TASK DESCRIPTION
Where a line of the material includes the string "timeout", copy that line.

THE RECORDS
• • • •
theorem witness_DispatchDeliversSample :
    asserted.eng = .running ∧ asserted.wrapFlag = true ∧ asserted.inte = true ∧ asserted.unmask = true ∧
      asserted.rd ≠ asserted.wr ∧ asserted.rd < asserted.cfg.rbN := by decide

theorem witness_DispatchUnderrunWritesZero :
    let s : State := { asserted with wr := 0 }
    s.eng = .running ∧ s.wrapFlag = true ∧ s.inte = true ∧ s.unmask = true ∧ s.rd = s.wr := by decide

theorem witness_DisabledStepsWait :
    State.reset.pwmEn = false ∧ State.reset.eng ≠ .running ∧ running.wrapFlag = false := by decide

theorem witness_DispatchesAtMostWraps :
    running.wrapFlag = false ∧
      (alongTurns dispatchPiece [.tmr, .disp] { running with ctr := 512 }).length = 1 := by decide

theorem witness_StateTestsFault :
    running.eng = .running ∧ (running.eng ≠ .faulted ∧ running.eng ≠ .uninit) ∧
      State.reset.eng ≠ .faulted ∧ State.reset.eng ≠ .running := by decide

theorem witness_HaltedEngine : halted.Inv ∧ halted.eng = .faulted ∧ (10 : Nibble).toNat ≤ 10 ∧
    11 ≤ (11 : Nibble).toNat := ⟨inv_halted, rfl, by decide, by decide⟩

theorem witness_FirstFaultIsKept :
    Agent.host ≠ .resetLogic ∧
      (stateOf (agentTurn .host { running with port := [0x3000] })).map (fun t => t.fault) = some .spsc := by decide

theorem witness_EachCommandRespondsOnce :
    (stateOf (runCommand 0x4000 running)).map (fun t => t.responses) = some [] ∧
      (stateOf (runCommand 0x1000 running)).map (fun t => t.responses) = some [⟨true, .reinit, 0⟩] ∧
      (stateOf (exec .tick running)).map (fun t => t.responses) = some [] ∧
      (stateOf (fillIter { running with fillBusy := true })).map (fun t => (t.fillBusy, t.responses)) =
        some (true, []) ∧
      (stateOf (fillIter fillingFull)).map (fun t => (t.fillBusy, t.responses)) =
        some (false, [⟨false, .noFault, 0⟩]) := by decide

theorem witness_OnlyTheirWritersWrite :
    Instr.tick ≠ .reset ∧ (stateOf (exec .tick running)).isSome = true ∧
      (stateOf (fillIter fillingFull)).isSome = true ∧ fillingFull.full = true ∧
      (decodeCommand 0x2100).toOption = none ∧ (stateOf (runCommand 0x2100 running)).isSome = true := by decide

/-- The RD clause by POP, and the FILL_BUSY clause by a FILL that is accepted. -/
theorem witness_OnlyTheirWritersWrite_pop_fill :
    (stateOf (exec .pop fullUninit)).map (fun t => decide (t.rd ≠ fullUninit.rd)) = some true ∧
      (stateOf (exec .fill running)).map (fun t => decide (t.fillBusy ≠ running.fillBusy)) = some true := by decide

theorem witness_EngineTransitions :
    (stateOf (exec .init State.reset)).map (fun t => decide (t.eng ≠ State.reset.eng)) = some true ∧
      (stateOf (fillIter fillingFull)).isSome = true := by decide

theorem witness_ConfigurationIsFixed : (stateOf (step { running with sched := [.tmr] })).isSome = true := by decide

theorem witness_StepKeepsMemoryCanonical :
    Memory.wf running.mem ∧ (stateOf (step (running.withFetchWord 16 0x20FF))).isSome = true := by decide

theorem witness_StepKeepsInv :
    { running with sched := [.tmr] }.Inv ∧ (stateOf (step { running with sched := [.tmr] })).isSome = true :=
  ⟨by constructor <;> decide, by decide⟩

/-- The smallest configuration: two slots and a source of one byte. -/
theorem witness_InvAtReset : { Config.default with rbN := 2, src := [0x55] }.WellFormed := by decide

theorem witness_StepNeverStops : running.Inv := inv_running

theorem witness_InvGivesStatedInvariants :
    (running.Inv ∧ running.eng = .running) ∧ (drained.Inv ∧ drained.eng ≠ .running) ∧
      asserted.Inv ∧ 1 < asserted.count := ⟨⟨inv_running, rfl⟩, ⟨inv_drained, by decide⟩, inv_asserted, by decide⟩

/-! ### A weakly fair run: HOST, TMR and DISP in turn, from a FILL that finds the buffer full -/

/-- The agents in turn. -/
def inTurn (n : Nat) : Agent := if n % 3 = 0 then .host else if n % 3 = 1 then .tmr else .disp

/-- The state after a turn, or the same one where there is none. -/
def after (a : Agent) (s : State) : State := (stateOf (agentTurn a s)).getD s

/-- The states of the run. -/
def runStates : Nat → State
  | 0 => fillingFull
  | n + 1 => after (inTurn n) (runStates n)

/-- An idle host and RD within the slots: no turn of these three agents stops, and it stays so. -/
theorem after_idle {a : Agent} {s : State} (ha : a ≠ .resetLogic)
    (h : s.rd < s.cfg.rbN ∧ s.port = [] ∧ s.fillBusy = false) :
    agentTurn a s = .next (after a s) ∧
      (after a s).rd < (after a s).cfg.rbN ∧ (after a s).port = [] ∧ (after a s).fillBusy = false := by
  have key : ∃ t, agentTurn a s = .next t ∧ t.rd < t.cfg.rbN ∧ t.port = [] ∧ t.fillBusy = false := by
    cases a with
    | host => exact ⟨s, hostTurn_of_no_word h.2.2 h.2.1, h⟩
    | tmr =>
      refine ⟨if s.pwmEn then s.advanceCounter else s, rfl, ?_⟩
      split
      · simpa using h
      · exact h
    | resetLogic => exact absurd rfl ha
    | disp =>
      cases hd : s.dispatchEnabled with
      | false => exact ⟨s, by simp [agentTurn, exec, execDispatch, hd], h⟩
      | true =>
        cases he : s.empty with
        | true =>
          refine ⟨(s.commitCompare (elemDefault.setWidth 16)).clearWrap, ?_, h⟩
          simp [agentTurn, exec, execDispatch, hd, rbPop_of_empty he]
        | false =>
          refine ⟨(s.advanceRd.commitCompare ((s.slotValue s.rd).setWidth 16)).clearWrap, ?_, ?_, h.2⟩
          · simp [agentTurn, exec, execDispatch, hd, rbPop_of_element he h.1]
          · exact Nat.mod_lt _ (by have := h.1; omega)
  obtain ⟨t, ht, hrest⟩ := key
  have : after a s = t := by simp [after, ht, stateOf]
  rw [this]
  exact ⟨ht, hrest⟩
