theorem witness_AvailableStaysBelowN : (storeAt 1022 1023).fs.head < Params.defaults.n
    ∧ (storeAt 1022 1023).fs.tail < Params.defaults.n ∧ (storeAt 1022 1023).available = 1023 := by decide

/-- A store one PUSH from full: the last clause's premises hold of it. -/
theorem witness_OverwriteBehaviour : (storeAt 1022 1023).fs.head < (storeAt 1022 1023).cfg.n
    ∧ (storeAt 1022 1023).fs.tail < (storeAt 1022 1023).cfg.n
    ∧ (storeAt 1022 1023).available + 1 = (storeAt 1022 1023).cfg.n ∧ 2 ≤ (storeAt 1022 1023).cfg.n := by decide

/-- A run that pushes a frame and drains four. -/
theorem witness_FirstInFirstOut : three.fs.head < three.cfg.n ∧ three.fs.tail < three.cfg.n
    ∧ ∃ t, StoreRun three [0x0344] [0x0041, 0x0142, 0x0243, 0x0344] t := by
  obtain ⟨t, h, _⟩ := answers (a := exec (.push 0x0344) three) (fun _ => true) (by decide)
  refine ⟨by decide, by decide, _, .drain (ps := [] ++ [0x0344]) (ds := []) 4 _ (.push 0x0344 .nil (by decide) h) rfl ?_⟩
  have ht : t = three.pushed 0x0344 := (push_next_iff.1 (show push 0x0344 three = .next t from h)).2
  subst ht
  decide

theorem witness_OccupancyAccounting : (storeAt 9 9).fs.head < (storeAt 9 9).cfg.n
    ∧ (storeAt 9 9).fs.head = (storeAt 9 9).fs.tail ∧ (List.replicate 5 (0x0001 : Frame)).length < (storeAt 9 9).cfg.n := by
  decide

/-- Byte positions at both ends of the result, and an odd count. -/
theorem witness_ReadRoundsClampsAndDrains : 2 * 0 < min (7 - 7 % 2) (2 * three.available)
    ∧ 2 * 2 < min (7 - 7 % 2) (2 * three.available) := by decide

theorem witness_ReadOfAnEmptyStoreReturnsNothing : (storeAt 17 17).fs.tail < (storeAt 17 17).cfg.n
    ∧ (storeAt 17 17).available = 0 := by decide

/-- Three frames in slots 1 to 3, with another slot 0 and another receiver. -/
def threeMoved : State :=
  { stateOf (rxIn 0b011) 77 with
    fs := { FsState.reset 5 with
            buf := [(0, 9), (1, 1), (2, 0x41), (3, 0x00), (4, 0x42), (5, 0x01), (6, 0x43), (7, 0x02)]
            head := 4, tail := 1 } }

theorem witness_ReaderSeesOnlyUnreadFrames : three.cfg = threeMoved.cfg ∧ three.fs.inRange three.cfg
    ∧ threeMoved.fs.inRange threeMoved.cfg ∧ three.unread = threeMoved.unread := by
  unfold FsState.inRange
  decide

/-- Each clause's premise: a completing STEP changes the buffer, a READ changes `tail`. -/
theorem witness_OnlyItsOwnerWritesTheFrameStore :
    (∃ t, exec (.step (poll 1960 false true true)) (atBitSeven 1960) = .next t
      ∧ (t.fs.head != (atBitSeven 1960).fs.head) = true)
    ∧ (∃ t, exec (.read 2) three = .next t ∧ (t.fs.tail != three.fs.tail) = true)
    ∧ ∃ t, exec .reset three = .next t :=
  ⟨answers _ (by decide), answers _ (by decide), _, rfl⟩

theorem witness_NoOperationWritesTheParameters : ∃ t, exec (.drain 2) three = .next t := ⟨_, rfl⟩

/-- A word, and a record, at the front of what is issued. -/
theorem witness_StepRunsTheIssuedOperation :
    (issuing three 0x0000000701#40).ops = .word 0x0000000701#40 0 :: []
    ∧ decode three.cfg 0x0000000701#40 = .ok (.read 7)
    ∧ ({ three with ops := [.record (.read 7) 3] } : State).ops = .record (.read 7) 3 :: []
    ∧ Instr.isPortOp (.read 7) = true := ⟨rfl, rfl, rfl, rfl⟩

theorem witness_NothingIssuedNothingChanges : three.ops = [] := rfl

/-- A session at bit 7, three unread frames behind it, keeps the invariant's terms. -/
theorem inv_atBitSeven : ({ atBitSeven 1960 with fs := three.fs } : State).Inv := by
  refine ⟨?_, ?_, ?_, ?_, ?_⟩
  · unfold RxState.inRange; decide
  · unfold FsState.inRange; decide
  · unfold RxState.consistent; decide
  · unfold FsState.framesOk; decide
  · unfold State.unreadWritten FsState.written; decide
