/-- The STEP that chooses rule `i` leaves what the rule leaves, with its time noted. -/
theorem exec_rule_and_step {inp : StepIn} {s t : State} {i : Instr} (htime : s.timeMeets inp.now)
    (hrule : decodeRule s.rx.st inp (s.pulseOver inp.now) = i) (h : exec i s = .next t) :
    exec i s = .next t ∧ exec (.step inp) s = .next t.stepped := by
  have hrun : runRule inp s = .next t := by rw [runRule_eq_exec_decodeRule, hrule, h]
  exact ⟨h, execStep_next_iff_outcome.2 ⟨htime, (runRule_outcome hrun).stepped⟩⟩

/-! ### IDLE -/

/-- Settles O16: the trigger chooses between the two rules of IDLE. -/
theorem idleWaitsForATrigger : Obligations.IdleWaitsForATrigger := by
  intro s inp hst htime
  refine ⟨rfl, ?_⟩
  rw [stepRunsTheRuleOfItsState s inp htime, hst, decodeRule_idle]
  split <;> rfl

/-- Settles O17. -/
theorem triggerInIdleStartsASession : Obligations.TriggerInIdleStartsASession := fun s inp hst htrig htime =>
  exec_rule_and_step htime (by rw [hst, decodeRule_idle, if_pos htrig]) rfl

/-- Settles O27: of the rules, those of IDLE alone are chosen by the trigger, and no time check reads it. -/
theorem triggerOutsideIdleIsIgnored : Obligations.TriggerOutsideIdleIsIgnored := by
  intro s inp hst
  have hrun : runRule { inp with trig := true } s.stepped = runRule { inp with trig := false } s.stepped := by
    simp only [runRule, if_neg (show ¬ s.stepped.rx.st = Code.idle from hst)]
  simp only [exec, execStep, hrun]

/-! ### The start wait and the EOI pulse -/

/-- Settles O18. -/
theorem clockLowEndsTheStartWait : Obligations.ClockLowEndsTheStartWait := fun s inp hst hclk htime =>
  exec_rule_and_step htime (by simp [hst, decodeRule_waitStart, hclk]) rfl

/-- Settles O19: the rule tests the acknowledgment first and the timeout after it. -/
theorem clockHighContinuesTheStartWait : Obligations.ClockHighContinuesTheStartWait := by
  intro s inp hst hclk htime
  refine exec_rule_and_step htime (by rw [hst, decodeRule_waitStart, if_pos hclk]) ?_
  simp only [exec, execStepWaitStartClk1, State.eoiDue_eq_true, State.timedOut_eq_true, gt_iff_lt]
  split
  · rfl
  · split <;> rfl

/-- Settles O20. -/
theorem pulseRunsUnchanged : Obligations.PulseRunsUnchanged := by
  intro s inp hst htime hpulse
  exact exec_rule_and_step htime (by simp [hst, decodeRule_eoiAck, State.pulseOver_eq_false.2 hpulse]) rfl

/-- Settles O21. -/
theorem pulseEndReleasesData : Obligations.PulseEndReleasesData := by
  intro s inp hst htime hpulse
  refine exec_rule_and_step htime (by rw [hst, decodeRule_eoiAck, if_pos (State.pulseOver_eq_true.2 hpulse)]) ?_
  simp only [exec, execStepEoiAckEnd]
  split <;> rfl

/-! ### The waits of a bit -/

/-- Settles O22: the rule tests CLOCK first and the timeout after it. -/
theorem bitReadyWaitsForClockHigh : Obligations.BitReadyWaitsForClockHigh := by
  intro s inp hst htime
  refine exec_rule_and_step htime (by rw [hst, decodeRule_bitReady]) ?_
  simp only [exec, execStepBitReady, State.timedOut_eq_true, gt_iff_lt]
  split
  · rfl
  · split <;> rfl

/-- Settles O23, by the bits of `sampled`. -/
theorem bitSampleSetsItsBit : Obligations.BitSampleSetsItsBit := fun s inp hst htime =>
  ⟨sampled s.rx.acc s.rx.idx inp.data, sampled_getLsbD _ _ _,
    exec_rule_and_step htime (by rw [hst, decodeRule_bitSample]) rfl⟩

end Sys2Proof.Machine
end

section
/-! PROOF. How a session ends: a completion pushes the assembled frame, an abort leaves the frame store alone
(40_receiver.md R79 to R82), and every other STEP stays in its session. -/

namespace Sys2Proof.Machine

/-! ### Completion -/

theorem pushEffect_pushed (s : State) (f : Frame) : PushEffect s (s.pushed f) f :=
  ⟨s.pushed_readSlot_head f, fun _ => s.pushed_readByte_other f, rfl, rfl, rfl⟩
• • • •
ANSWER TO THIS TASK
/-- Settles O19: the rule tests the acknowledgment first and the timeout after it. -/
/-- Settles O22: the rule tests CLOCK first and the timeout after it. -/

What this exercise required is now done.